Daily traffic through the Suez Canal has tumbled to the lowest level since March 2021 when a vessel called the Ever Given blocked the canal, according to PortWatch, a group set up by the International Monetary Fund and Oxford University.

Shipping rates have tripled since October on Asia-to-Europe rates, according to S&P Global, which warned of a “global contagion” from the Red Sea disruptions.

The risk is that shipping and insurance costs spike to the point that it lifts consumer prices, unwinds progress on inflation and causes supply chain bottlenecks like the ones that snarled the US economy after the Covid-19 pandemic.

However, Mark Zandi, chief economist at Moody’s Analytics, told CNN that the Houthi attack on Red Sea shipping will most likely have limited impact on global inflation and the economy.

“Global shipping costs have jumped and oil prices are up a few dollars a barrel,” Zandi said in an email, “but if this is the worst of the impact, which seems most likely, then it will not materially translate into higher consumer price inflation globally.”

“It is not significant enough to impact the global economy,” Kristalina Georgieva, managing director at the IMF, told CNN’s Richard Quest, also while at Davos. “The risk is more of spillover of violence and prolonging the conflict, and then uncertainty is very high. How would that impact the world? I worry it could be quite negative.”

Despite the Red Sea disruptions, Ikea still plans to push ahead price cuts, the furniture company’s CEO told Quest at the World Economic Forum in Davos on Wednesday.

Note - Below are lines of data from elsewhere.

/-- A STOPPING Gallery that has drained becomes LOADED, and with its last one the parcel becomes LOADED and the stop that waits for it
completes; a finished configuration reset leaves the Gallery EMPTY with no words; a fault cause of Table 18.11 and a stall take a Gallery
into FAULTED; a write of the reward register adds its signed value, saturating at 16 bits. Rests on the model's choices and readings of log
entries 3, 19, 20. -/
def Obligations.GalleriesChangeState : Prop :=
  (∀ (s : State) (g : Fin 8), s.dev.drained g = true → s.dev.parcelAt g.val = none →
    Completes (.galleryDrained g) s (s.onDev (fun d => d.galLoaded g))) ∧
  (∀ (s : State) (g q : Fin 8), s.dev.drained g = true → (s.dev.galLoaded g).parcelAt g.val = some q → (s.dev.galLoaded g).parcelSettles q = true →
    s.dev.host.started.all (fun x => !Wait.isRecover q x.wait) = true →
    ∃ t, Completes (.galleryDrained g) s t ∧
      t.dev = ((s.dev.galLoaded g).settleParcel q).release (Wait.isStop q) .ok 1 0 0) ∧
  (∀ (s : State) (g : Fin 8), (s.dev.gal g).cfgBusy = true →
    ∃ t, Completes (.cfgResetDone g) s t ∧ t.dev = s.dev.cfgReset g ∧ (t.dev.gal g).st = .empty ∧ (t.dev.gal g).state = [] ∧
      (t.dev.gal g).axons = [] ∧ (t.dev.gal g).syn = [] ∧ (t.dev.gal g).cfgBusy = false) ∧
  (∀ (s : State) (g : Fin 8) (cause : Fin 16), 1 ≤ cause.val → cause.val ≤ 5 →
    Completes (.galleryFault g cause) s (s.onDev (fun d => d.enterFaulted g cause.val))) ∧
  (∀ (s : State) (g : Fin 8), Completes (.engineStall g) s (s.onDev (fun d => d.enterFaulted g 3))) ∧
  (∀ (s : State) (g : Fin 8) (v : BitVec 8), Completes (.lrnRewardAdd g v) s (s.onDev (fun d =>
    d.setRf (R.LRN_REWARD g) F.LRN_REWARD_ACC (toTwos 16 (clamp (-32768) 32767 (sext 16 (d.rf (R.LRN_REWARD g) F.LRN_REWARD_ACC) + v.toInt))))))

/-- With the Compass unit acting: the queue's head tally is scored and placed; an open batch is submitted; ACCEPT marks the staging slot
answered and counts the rows, any other answer passes its rows on; a staging timeout frees the slot; a submission unanswered for 10 µs is
abandoned and counted; a train's part 0 opens a context; a late train is discarded as INCOMPLETE; at a period end settings apply, the period
counts and loads are closed; the leader keeps one report for each expert; its step with no report counts the missing ones; a BIAS event
writes the bias of an expert of the pool. A submission that the port accepts is queued, counted as load and answered ACCEPT, and one that it
does not is answered with its code; an accepted one asks for its operands; the read at the Gallery's node gets its 16-byte chunk of a staged row;
a read unanswered for 10 µs abandons its job and is counted; a weight set loads into the free buffer with its tag; the head job starts when operands and weights are there and nothing
holds it; a completed job counts and performs its output action; FLUSH discards the queue and counts it. Rests on the model's choices and
readings of log entries 3, 27, 28. -/
def Obligations.CompassAndPlaneEventsTakeEffect : Prop :=
  (∀ (s : State) (g : Fin 8) (t : Tally) (q : List Tally), s.dev.cmpOn g = true → (s.dev.gal g).cmp.rows = [] → (s.dev.gal g).cmp.queue = t :: q →
    let d := s.dev.updCmp g (fun c => { c with queue := q })
    let r := d.scoreTally g t
    let row : ExpRow := { feats := t.feats, cands := r.1, port := some (keyPort t.key) }
    Completes (.tallyScore g) s { s with dev := (((d.bump (R.CMP_DROP_CNT g) F.CMP_DROP_CNT_UNREACH r.2).placeRow g row).flushBatches g) }) ∧
  (∀ (s : State) (g : Fin 8) (b : Fin 16) (x : Batch), s.dev.cmpOn g = true → (s.dev.gal g).cmp.batches[b.val]? = some x →
    Completes (.batchSubmit g b) s (s.onDev (fun d => d.submitBatch g x))) ∧
  (∀ (s : State) (g : Fin 8) (a : JobAnswer) (code : Fin 8) (x : Staging), s.dev.badParcel g a.parcel.toNat = false → s.dev.asleep g = false →
    (s.dev.gal g).cmp.staging.find? (fun y => y.tag == a.tag.toNat && y.ref == a.ref) = some x → x.answered = false → code = 0 →
    Completes (.jobResponse g a code) s (s.onDev (fun d => (d.updCmp g (fun c => { c with
      staging := mapFirst (fun y => y.tag == a.tag.toNat && y.ref == a.ref) (fun y => { y with answered := true }) c.staging })).bump
        (R.CMP_SUB_CNT g) F.CMP_SUB_CNT_SUB x.rows.length))) ∧
  (∀ (s : State) (g : Fin 8) (a : JobAnswer) (code : Fin 8) (x : Staging), s.dev.badParcel g a.parcel.toNat = false → s.dev.asleep g = false →
    (s.dev.gal g).cmp.staging.find? (fun y => y.tag == a.tag.toNat && y.ref == a.ref) = some x → x.answered = false → code ≠ 0 →
    Completes (.jobResponse g a code) s (s.onDev (fun d => (d.updCmp g (fun c => { c with
      staging := c.staging.filter (fun y => !(y.tag == a.tag.toNat && y.ref == a.ref)) })).forEach x.rows (fun r d => d.passRow g r)))) ∧
  (∀ (s : State) (g : Fin 8) (slot : Fin 32), Completes (.stagingTimeout g slot) s (s.onDev (fun d => d.updCmp g (fun c => { c with
    staging := c.staging.filter (fun y => y.tag != slot.val) })))) ∧
  (∀ (s : State) (g : Fin 8) (slot : Fin 32), (s.dev.gal g).cmp.staging.any (fun x => x.tag == slot.val && !x.answered) = true →
    Completes (.requestTimeout g (.submission slot)) s (s.onDev (fun d => (d.freeStaging g slot.val).requestLost g))) ∧
  (∀ (s : State) (g : Fin 8) (ev : BitVec 64), s.dev.cmpOn g = true → fget evAdly ev = 0 → some (fget evSlice ev) = s.dev.galSlice g → refPart ev = 0 →
    (s.dev.gal g).cmp.trains.find? (fun t => (t.chip, t.gallery) == (fget evAxon ev / 2 ^ 12, fget evAxon ev / 2 ^ 9 % 8)) = none →
    (s.dev.gal g).cmp.trains.length < 32 →
    Completes (.trainPart g ev) s (s.onDev (fun d => d.updCmp g (fun c => { c with
      refs := c.refs.erase ev
      dead := c.dead.erase (fget evAxon ev / 2 ^ 12, fget evAxon ev / 2 ^ 9 % 8)
      trains := c.trains ++ [{ chip := fget evAxon ev / 2 ^ 12, gallery := fget evAxon ev / 2 ^ 9 % 8, next := 1, rem := fget evPayload ev % 4,
                               cands := [fget evAxon ev % 256], feats := [] }] })))) ∧
  (∀ (s : State) (g : Fin 8) (ctx : Fin 32) (t : TrainCtx), (s.dev.gal g).cmp.trains[ctx.val]? = some t →
    Completes (.trainTimeout g ctx) s (s.onDev (fun d => (d.updCmp g (fun c => { c with
      dead := (t.chip, t.gallery) :: c.dead.erase (t.chip, t.gallery)
      trains := c.trains.filter (fun x => (x.chip, x.gallery) != (t.chip, t.gallery)) })).bump (R.CMP_TRAIN_ERR g) F.CMP_TRAIN_ERR_INCOMPLETE))) ∧
  (∀ (s : State) (g : Fin 8), s.dev.cmpOn g = true → s.dev.tick % s.dev.rf (R.CMP_BEAR_CFG g) F.CMP_BEAR_CFG_BT = 0 → (s.dev.gal g).cmp.nextCfg = none →
    s.dev.rf (R.CMP_CTL g) F.CMP_CTL_BEAR_EN = 0 → s.dev.rf (R.CMP_POOL g) F.CMP_POOL_SIZE = 0 →
    Completes (.bearingPeriodEnd g) s (s.onDev (fun d => d.bump (R.CMP_BEAR_CNT g) F.CMP_BEAR_CNT_PERIODS))) ∧
  (∀ (s : State) (g : Fin 8), s.dev.cmpOn g = true → s.dev.tick % s.dev.rf (R.CMP_BEAR_CFG g) F.CMP_BEAR_CFG_BT = 0 → (s.dev.gal g).cmp.nextCfg = none →
    let d := s.dev.bump (R.CMP_BEAR_CNT g) F.CMP_BEAR_CNT_PERIODS
    d.rf (R.CMP_CTL g) F.CMP_CTL_BEAR_EN = 1 → d.rf (R.CMP_BEAR_LEADER g) F.CMP_BEAR_LEADER_SELF = 1 →
    let e := d.updCmp g (fun c => { c with collecting := true, reports := [] })
    Completes (.bearingPeriodEnd g) s { s with dev := e.forEach (e.validExperts g) (fun x d => d.closeLoad g x) }) ∧
  (∀ (s : State) (g : Fin 8) (ev : BitVec 64), s.dev.cmpOn g = true → fget evAdly ev = 0 → some (fget evSlice ev) = s.dev.galSlice g → refPart ev = 62 →
    s.dev.rf (R.CMP_BEAR_LEADER g) F.CMP_BEAR_LEADER_SELF = 1 → (s.dev.gal g).cmp.collecting = true →
    Completes (.loadEvent g ev) s (s.onDev (fun d => d.updCmp g (fun c => { c with
      refs := c.refs.erase ev
      reports := c.reports.filter (fun r => r.1 != fget evAxon ev / 1024) ++ [(fget evAxon ev / 1024, fget evAxon ev % 1024)] })))) ∧
  (∀ (s : State) (g : Fin 8), s.dev.cmpOn g = true → (s.dev.gal g).cmp.collecting = true → (s.dev.gal g).cmp.reports = [] →
    Completes (.bearingStep g) s (s.onDev (fun d => (d.bump (R.CMP_BEAR_CNT g) F.CMP_BEAR_CNT_MISS (d.validExperts g).length).updCmp g (fun c => { c with
      collecting := false, reports := [] })))) ∧
  (∀ (s : State) (g : Fin 8) (ev : BitVec 64), s.dev.cmpOn g = true → fget evAdly ev = 0 → some (fget evSlice ev) = s.dev.galSlice g → refPart ev = 63 →
    fget evAxon ev / 1024 < s.dev.rf (R.CMP_POOL g) F.CMP_POOL_SIZE →
    Completes (.biasEvent g ev) s (s.onDev (fun d => (d.updCmp g (fun c => { c with refs := c.refs.erase ev })).setBias g
      (fget evAxon ev / 1024) (fget evAxon ev / 4 % 256)))) ∧
  (∀ (s : State) (p : Fin 8) (q : JobFlit), s.dev.badParcel p q.parcel.toNat = false → s.dev.asleep p = false → (s.dev.gal p).sink = false →
    s.dev.jobForm p.val q.word = true →
    s.dev.portAnswer p (jfJob q.word) (s.dev.galSlice (fin8 (if jfChip q.word = s.dev.selfChip then jfNode q.word else p.val))) = 0 →
    let n := jfRows q.word
    let job : Job := { desc := jfJob q.word, n := n, rows := List.replicate n [], reads := n * jdKt (s.dev.jdesc p (jfJob q.word)),
                       src := .remote (jfChip q.word) (jfNode q.word) (jfTag q.word) q.ref, chain := 0 }
    let d := ((s.dev.bump (R.CMP_LOAD_NOW p (jfJob q.word)) F.CMP_LOAD_NOW_NOW n).updPlane p (fun x => { x with
      queue := x.queue ++ [job] })).wakeEvent (12 + p.val)
    Completes (.jobSubmit p q) s { s with dev := (d.answerJob p q 0).askOperands p q }) ∧
  (∀ (s : State) (p : Fin 8) (q : JobFlit), s.dev.badParcel p q.parcel.toNat = false → s.dev.asleep p = false → (s.dev.gal p).sink = false →
    s.dev.jobForm p.val q.word = true →
    s.dev.portAnswer p (jfJob q.word) (s.dev.galSlice (fin8 (if jfChip q.word = s.dev.selfChip then jfNode q.word else p.val))) = 1 →
    Completes (.jobSubmit p q) s { s with dev := (s.dev.bump (R.DNS_RESP_CNT p) F.DNS_RESP_CNT_FULL).answerJob p q 1 }) ∧
  (∀ (s : State) (g : Fin 8) (port : Fin 4) (m : MeshMsg) (plane tag row chunk : Nat) (ref : BitVec 64) (sl : Staging),
    (s.dev.gal g).readHead g.val = some (port, m) → m.body = .read plane tag ref row chunk → s.dev.asleep g = false →
    let e := s.dev.popNode g port 2
    let here (x : Staging) : Bool := x.tag == tag && x.ref == ref
    e.badParcel g m.parcel = false → (e.gal g).cmp.staging.find? here = some sl →
    let st := if sl.reads ≤ 1 then (e.gal g).cmp.staging.filter (fun x => !here x)
      else mapFirst here (fun x => { x with reads := x.reads - 1 }) (e.gal g).cmp.staging
    let bytes := slice (chunk * 16) 16 (match sl.rows[row]? with | some r => r.feats | none => [])
    Completes (.operandRead g) s { s with dev := (e.updCmp g (fun c => { c with staging := st })).send g plane (.data g.val tag ref row bytes) }) ∧
  (∀ (s : State) (p j : Fin 8) (x : Job), (s.dev.plane p).queue[j.val]? = some x → x.reads ≠ 0 →
    Completes (.operandTimeout p j) s (s.onDev (fun d => ((d.updPlane p (fun y => { y with queue := y.queue.eraseIdx j.val })).bump
      (R.DNS_ERR_CNT p) F.DNS_ERR_CNT_OPTMO).requestLost p))) ∧
  (∀ (s : State) (p : Fin 8) (w : BitVec 128) (b : Fin 2), s.dev.domOn (12 + p.val) = true → (s.dev.gal p).st ≠ .faulted →
    s.dev.nextLoad p = some (w, b) → bits w 39 38 = 0 →
    let n := imageBytes w
    let img := (List.range ((n + 3) / 4)).flatMap (fun i => leBytes 4 ((s.dev.gal p).synWord (bits w 63 40 + i)).toNat)
    let r := s.dev.bankErrs p (bits w 63 40) ((n + 3) / 4)
    Completes (.weightLoad p []) s { s with dev := r.2.fillBuf p w b (errWords false r.1) (errWords true r.1) (img.take n) }) ∧
  (∀ (s : State) (p : Fin 8) (j : Job) (tl : List Job) (b : Fin 2), (s.dev.plane p).running = none → s.dev.domOn (12 + p.val) = true → s.dev.denseGated = false →
    s.dev.clks.holdJobs = false →
    s.dev.clks.fullOnly = false → s.dev.pwr.stopJobs = false → s.dev.pwr.secondSlot = false → s.dev.pwr.hotSlot = false → (s.dev.plane p).outEvents = [] →
    (s.dev.gal p).st ≠ .faulted → (s.dev.plane p).queue = j :: tl → j.reads = 0 → (s.dev.plane p).bufOf (jdTag (s.dev.jdesc p j.desc)) = some b →
    Completes (.jobStart p) s (s.onDev (fun d => ({ d with pwr := { d.pwr with slotSkip := 0 } }).updPlane p (fun x => { x with
      running := some j, queue := tl, lastBuf := b })))) ∧
  (∀ (s : State) (p : Fin 8) (j : Job) (b : Fin 2), s.dev.domOn (12 + p.val) = true → s.dev.denseGated = false → (s.dev.gal p).st ≠ .faulted → (s.dev.plane p).outEvents = [] →
    (s.dev.plane p).running = some j → (s.dev.plane p).bufOf (jdTag (s.dev.jdesc p j.desc)) = some b →
    Completes (.jobComplete p none) s (s.onDev (fun d => ((d.updPlane p (fun x => { x with lastBuf := b })).bump (R.DNS_JOB_CNT p) F.DNS_JOB_CNT_JOB).jobOutput p
      (s.dev.jdesc p j.desc) (s.dev.plane p).bufs[b].bytes j))) ∧
  (∀ (s : State) (p : Fin 8), Completes (.flush p) s (s.onDev (fun d => (d.bump (R.DNS_ERR_CNT p) F.DNS_ERR_CNT_DISC (d.plane p).queue.length).updPlane p
    (fun x => { x with queue := [] }))))
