-- ==== Sys2Proof/Laws/State.lean ====
section
/-!
SUPPORT. What each named update of the device leaves: one lemma per field per update, and the reads of the field it changes.
-/
namespace Sys2Proof.Machine

/-! ### The register bank -/

/-- A register reads back the word written. -/
@[simp] theorem Dev.reg_setReg_same (d : Dev) (a : Nat) (v : Word) : (d.setReg a v).reg a = v := SMap.get_set_same _ _ _ _

/-- A register write leaves every other register. -/
theorem Dev.reg_setReg_ne (d : Dev) {a b : Nat} (h : b ≠ a) (v : Word) : (d.setReg a v).reg b = d.reg b := SMap.get_set_ne _ _ _ h _

/-- A field reads back what was put into it, cut to its width. -/
theorem Dev.rf_setRf_same (d : Dev) (a : Nat) (f : Fld) (v : Nat) (h : f.lo + f.width ≤ 32) : (d.setRf a f v).rf a f = v % 2 ^ f.width := by
  simp [Dev.rf, Dev.setRf, fget_fput_same _ _ h]

/-- Putting a field leaves the register's other fields. -/
theorem Dev.rf_setRf_field (d : Dev) (a : Nat) {f g : Fld} (v : Nat) (h : f.lo + f.width ≤ g.lo ∨ g.lo + g.width ≤ f.lo) :
    (d.setRf a f v).rf a g = d.rf a g := by
  simp [Dev.rf, Dev.setRf, fget_fput_ne _ _ h]

/-- Putting a field leaves every other register. -/
theorem Dev.reg_setRf_ne (d : Dev) {a b : Nat} (h : b ≠ a) (f : Fld) (v : Nat) : (d.setRf a f v).reg b = d.reg b := Dev.reg_setReg_ne d h _

/-- Putting a field leaves the fields of every other register. -/
theorem Dev.rf_setRf_ne (d : Dev) {a b : Nat} (h : b ≠ a) (f g : Fld) (v : Nat) : (d.setRf a f v).rf b g = d.rf b g := by
  simp [Dev.rf, Dev.reg_setRf_ne d h]

/-- A count leaves every other register. -/
theorem Dev.reg_bump_ne (d : Dev) {a b : Nat} (h : b ≠ a) (f : Fld) (n : Nat) : (d.bump a f n).reg b = d.reg b := by
  unfold Dev.bump
  split
  · rfl
  · exact Dev.reg_setRf_ne d h _ _

/-- A count leaves the fields of every other register. -/
theorem Dev.rf_bump_ne (d : Dev) {a b : Nat} (h : b ≠ a) (f g : Fld) (n : Nat) : (d.bump a f n).rf b g = d.rf b g := by
  simp [Dev.rf, Dev.reg_bump_ne d h]
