-- ==== Sys2Proof/Tests/Slice0.lean ====
section
/-!
SUPPORT. The model's own tests: ill-formed commands that WellFormed refuses, single commands against numbers printed in the spec, and for each
obligation with hypotheses a concrete state and operands that meet them together.
-/
namespace Sys2Proof.Tests
set_option Elab.async false
open Sys2Proof.Machine

/-- A GN16-4R that is ONLINE with its SURVEYOR domain on, and nothing else changed from reset. -/
def onDev : Dev := (State.reset.dev.setRf R.LNT_MIR_STATE F.LNT_MIR_STATE_STATE 2).updDom 1 (fun x => { x with st := .on })

/-- The state around a device. -/
def around (d : Dev) : State := { dev := d, mem := [], pending := [] }

/-- The ONLINE state. -/
def on : State := around onDev

/-- A command of the PF: opcode, the P bytes as one number, TARGET, DATA_LEN, buffer. -/
def cmd (op : Nat) (p : Nat := 0) (target : Nat := 0) (len : Nat := 0) (buf : Buf := .bytes []) : Cmd :=
  { issuer := .fn pf, idx := 0, desc := BitVec.ofNat 512 (op + target * 2 ^ 32 + len * 2 ^ 128 + p * 2 ^ 192), buf := buf }

/-- A buffer of zero bytes. -/
def zeros (n : Nat) : Buf := .bytes (List.replicate n 0)

/-- A device whose parcel 0 holds every Gallery and every port, in a state. -/
def held (d : Dev) (st : PclSt) : Dev :=
  (((((d.setRf (R.PCL_RECT 0) F.PCL_RECT_VALID 1).setRf (R.PCL_RECT 0) F.PCL_RECT_X1 3).setRf (R.PCL_RECT 0) F.PCL_RECT_Y1 1).setRf
    (R.PCL_PORTMASK 0) F.PCL_PORTMASK_MASK 0xFFFF).updPcl 0 (fun x => { x with st := st }))

/-- The ONLINE state with parcel 0 in a state. -/
def onPcl (st : PclSt) : State := around (held onDev st)

/-- A licence record of 256 bytes for LRN-STRUCT, bound to device ID 1 (R488). -/
def licence : List Byte := leBytes 256 (0x434C4E47 + 2 ^ 32 + 2 ^ 128)

/-- An owner key record with SERIAL 1 whose key is the base point of P-384 (R415). -/
def ownerRecord : List Byte := leBytes 256 (0x4B4F4E47 + 2 ^ 32 + 2 ^ 64 + g384.1 * 2 ^ 256 + g384.2 * 2 ^ 640)

/-- A device with every domain on, every Gallery in Run in parcel 0, every link ACTIVE, every stack READY and every port in RUN. -/
def live : Dev :=
  let d := held onDev .run
  { d with pwr := { d.pwr with doms := d.pwr.doms.map (fun x => { x with st := .on }) },
           gals := d.gals.map (fun x => { x with st := .run }),
           links := d.links.map (fun x => { x with st := .active }),
           stks := d.stks.map (fun x => { x with st := .ready }),
           ports := d.ports.map (fun x => { x with st := .run }) }

/-- The digest of `tinyImage` as a number. -/
def tinyDigest : Nat := 0x60b2049c733893ed0e52d5be9a35ac50d6168978fbf6322b638ca71f594af2d36b1b7f0b6df8bfcda43b884c9461b088

/-- The smallest image for a parcel of Gallery 0: header, section table, one GALLERY section with THETA 1 in model entry 0 and SIG_ACT 1 (R407 to R410), and a
SIGNATURE section (Table 14.4). Its key was chosen so that the verification's two factors are both 1. -/
def tinyImage : List Byte :=
  leBytes 128 (0x54414E47 + 1 * 2 ^ 32 + 2 * 2 ^ 48 + 768 * 2 ^ 64 + 1000000 * 2 ^ 96 + 2 * 2 ^ 176 )
    ++ leBytes 16 (1 + 192 * 2 ^ 32 + 312 * 2 ^ 64) ++ leBytes 16 (0xFFFF + 512 * 2 ^ 32 + 256 * 2 ^ 64) ++ leBytes 32 0
    ++ leBytes 320 (1 + 2 ^ 2440) ++ leBytes 8 1
    ++ leBytes 48 0x62186136c196d0e20f14b375ffd161d4436b50124c9cefe2508a05514647da89b8b402d1c684a42c05f07d9b294f321
    ++ leBytes 48 0x917cd5ebdfaf0d5bd7c282b14a707cb1759f2fab8d69736ce5b4e21dd2f57c1d3a0f465f086c9a617b8be5682cea8039
    ++ leBytes 96 (tinyDigest * (1 + 2 ^ 384)) ++ leBytes 56 0

/-- A device whose parcel 0 holds Gallery 0 alone, in a state. -/
def small (d : Dev) (st : PclSt) : Dev := (d.setRf (R.PCL_RECT 0) F.PCL_RECT_VALID 1).updPcl 0 (fun x => { x with st := st })

/-- ATLAS_LOAD of the image into parcel 0. -/
def loadTiny : Cmd := cmd 0x0301 0 0 768 (.bytes tinyImage)

/-- Pass 1 accepts the image: its digest and signature come from outside the model (FIPS 180-4, FIPS 186-5). -/
theorem tinyImage_passes : (small onDev .created).pass1 0 tinyImage 768 [] = .ok (imageOf tinyImage (rectOf (ihRect tinyImage)).gals) := by
  have h : (if !headerReadable tinyImage 768 then chk 1
      else firstOf [(small onDev .created).checkAbsent tinyImage, (small onDev .created).checkNeed tinyImage,
        checkContainer tinyImage (imageOf tinyImage (rectOf (ihRect tinyImage)).gals),
        (small onDev .created).checkSignature (imageOf tinyImage (rectOf (ihRect tinyImage)).gals),
        (small onDev .created).checkContent 0 (imageOf tinyImage (rectOf (ihRect tinyImage)).gals) []]) = none := by decide +kernel
  unfold Dev.pass1
  dsimp only
  rw [h]

/-- The command's operands read as written. -/
theorem loadTiny_operands : loadTiny.parcel = 0 ∧ loadLen loadTiny tinyImage = 768 := by decide +kernel

/-- The running device with Gallery 0's Compass unit, Leveler and plane enabled, and expert job 0: KT 2, K 32, weights in the banks (Table 7.4). -/
def wired : Dev :=
  ((((live.setRf (R.CMP_CTL 0) F.CMP_CTL_EN 1).setRf (R.DNS_CTL 0) F.DNS_CTL_EN 1).setRf (R.DNS_CTL 0) F.DNS_CTL_COMMIT 1).setReg
    (R.DNS_JDESC 0 0) 0xF11).setRf (R.LRN_CTL 0) F.LRN_CTL_EN 1
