-- ==== Sys2Proof/Machine/Flags.lean ====
section
/-! DEFINITION. There are no flags or condition codes (10_state.md R25). What other machines keep in flags is here:
the overflow filter (40_add_mul.md R69) and the comparison results (43_compare.md R79, R80). -/

namespace Sys2Proof.Machine

/-- The overflow filter `ovf(r)` (R69). -/
def overflowFilter (p : Params) (r : Int) (s : State) : Act Int :=
  if inCell p r then .ok r s
  else match p.overflowPolicy, p.width with
    | .fault, _ => .raise .overflowFault s
    | .wrap, some w => .ok (wrapCell w r) s
    | .wrap, none => .ok r s

/-- A comparison's result as a cell: exactly 1 or exactly 0 (R79, R80). -/
def cellOfBool (b : Bool) : Int := if b then 1 else 0

/-- Signed less-than (R79). -/
def lessThan (x y : Int) : Int := cellOfBool (decide (x < y))

/-- Equality of integers (R80). -/
def equals (x y : Int) : Int := cellOfBool (decide (x = y))

end Sys2Proof.Machine
end

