-- ==== Sys2Proof/Machine/Dispatch.lean ====
section
/-! DEFINITION. Dispatch to the matching Executor entry (45_engine.md R86 lines 6 and 7), one arm per operation. -/

namespace Sys2Proof.Machine

def exec (i : Instr) (s : State) : Host.Outcome State Fault Refusal :=
  match i with
  | .add a b dst => Sys2Proof.Machine.execAdd a b dst s
  | .mul a b dst => Sys2Proof.Machine.execMul a b dst s
  | .input dst => Sys2Proof.Machine.execInput dst s
  | .output a => Sys2Proof.Machine.execOutput a s
  | .jnz a target => Sys2Proof.Machine.execJnz a target s
  | .jz a target => Sys2Proof.Machine.execJz a target s
  | .lt a b dst => Sys2Proof.Machine.execLt a b dst s
  | .eq a b dst => Sys2Proof.Machine.execEq a b dst s
  | .arb a => Sys2Proof.Machine.execArb a s
  | .hlt => Sys2Proof.Machine.execHlt s

end Sys2Proof.Machine
end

Ikea also does not foresee any product shortages from the Red Sea problems.

Asian and European consumers are likely to experience a bigger impact from the disruptions than Americans because that’s where most of the Red Sea trade flows, according to Zandi.

For instance, Tesla customers in Europe could suffer delays because the electric vehicle giant announced plans last week to idle its giant plant in Germany as the Red Sea problems delayed supplies.

Still, it helps that shippers have very recent experience to draw on when dealing with supply chain headaches in 2020 and 2021.

“Shippers are now much better at using alternative ways of moving their goods around the world,” Zandi said.

Stephen Schwartz, executive vice president of Wells Fargo Global Receivables & Trade Finance, noted that while shipping costs have spiked, they remain below Covid levels.

“We have not seen the situation in the Red Sea translate into material movements in prices in the US such as consumer goods and gasoline prices,” Schwartz said. “However, the longer the disruption lasts, the likelihood increases that US companies and ultimately consumers could be impacted.”

Zandi similarly warned that there is a risk that the Red Sea crisis escalates to the point where there is a real economic impact, including by potentially expanding to include Iran or even potentially derail Iranian oil exports.

“Then the fallout on global inflation and economy will be much more serious,” Zandi said. “But that is a low probability scenario, at least at this time.”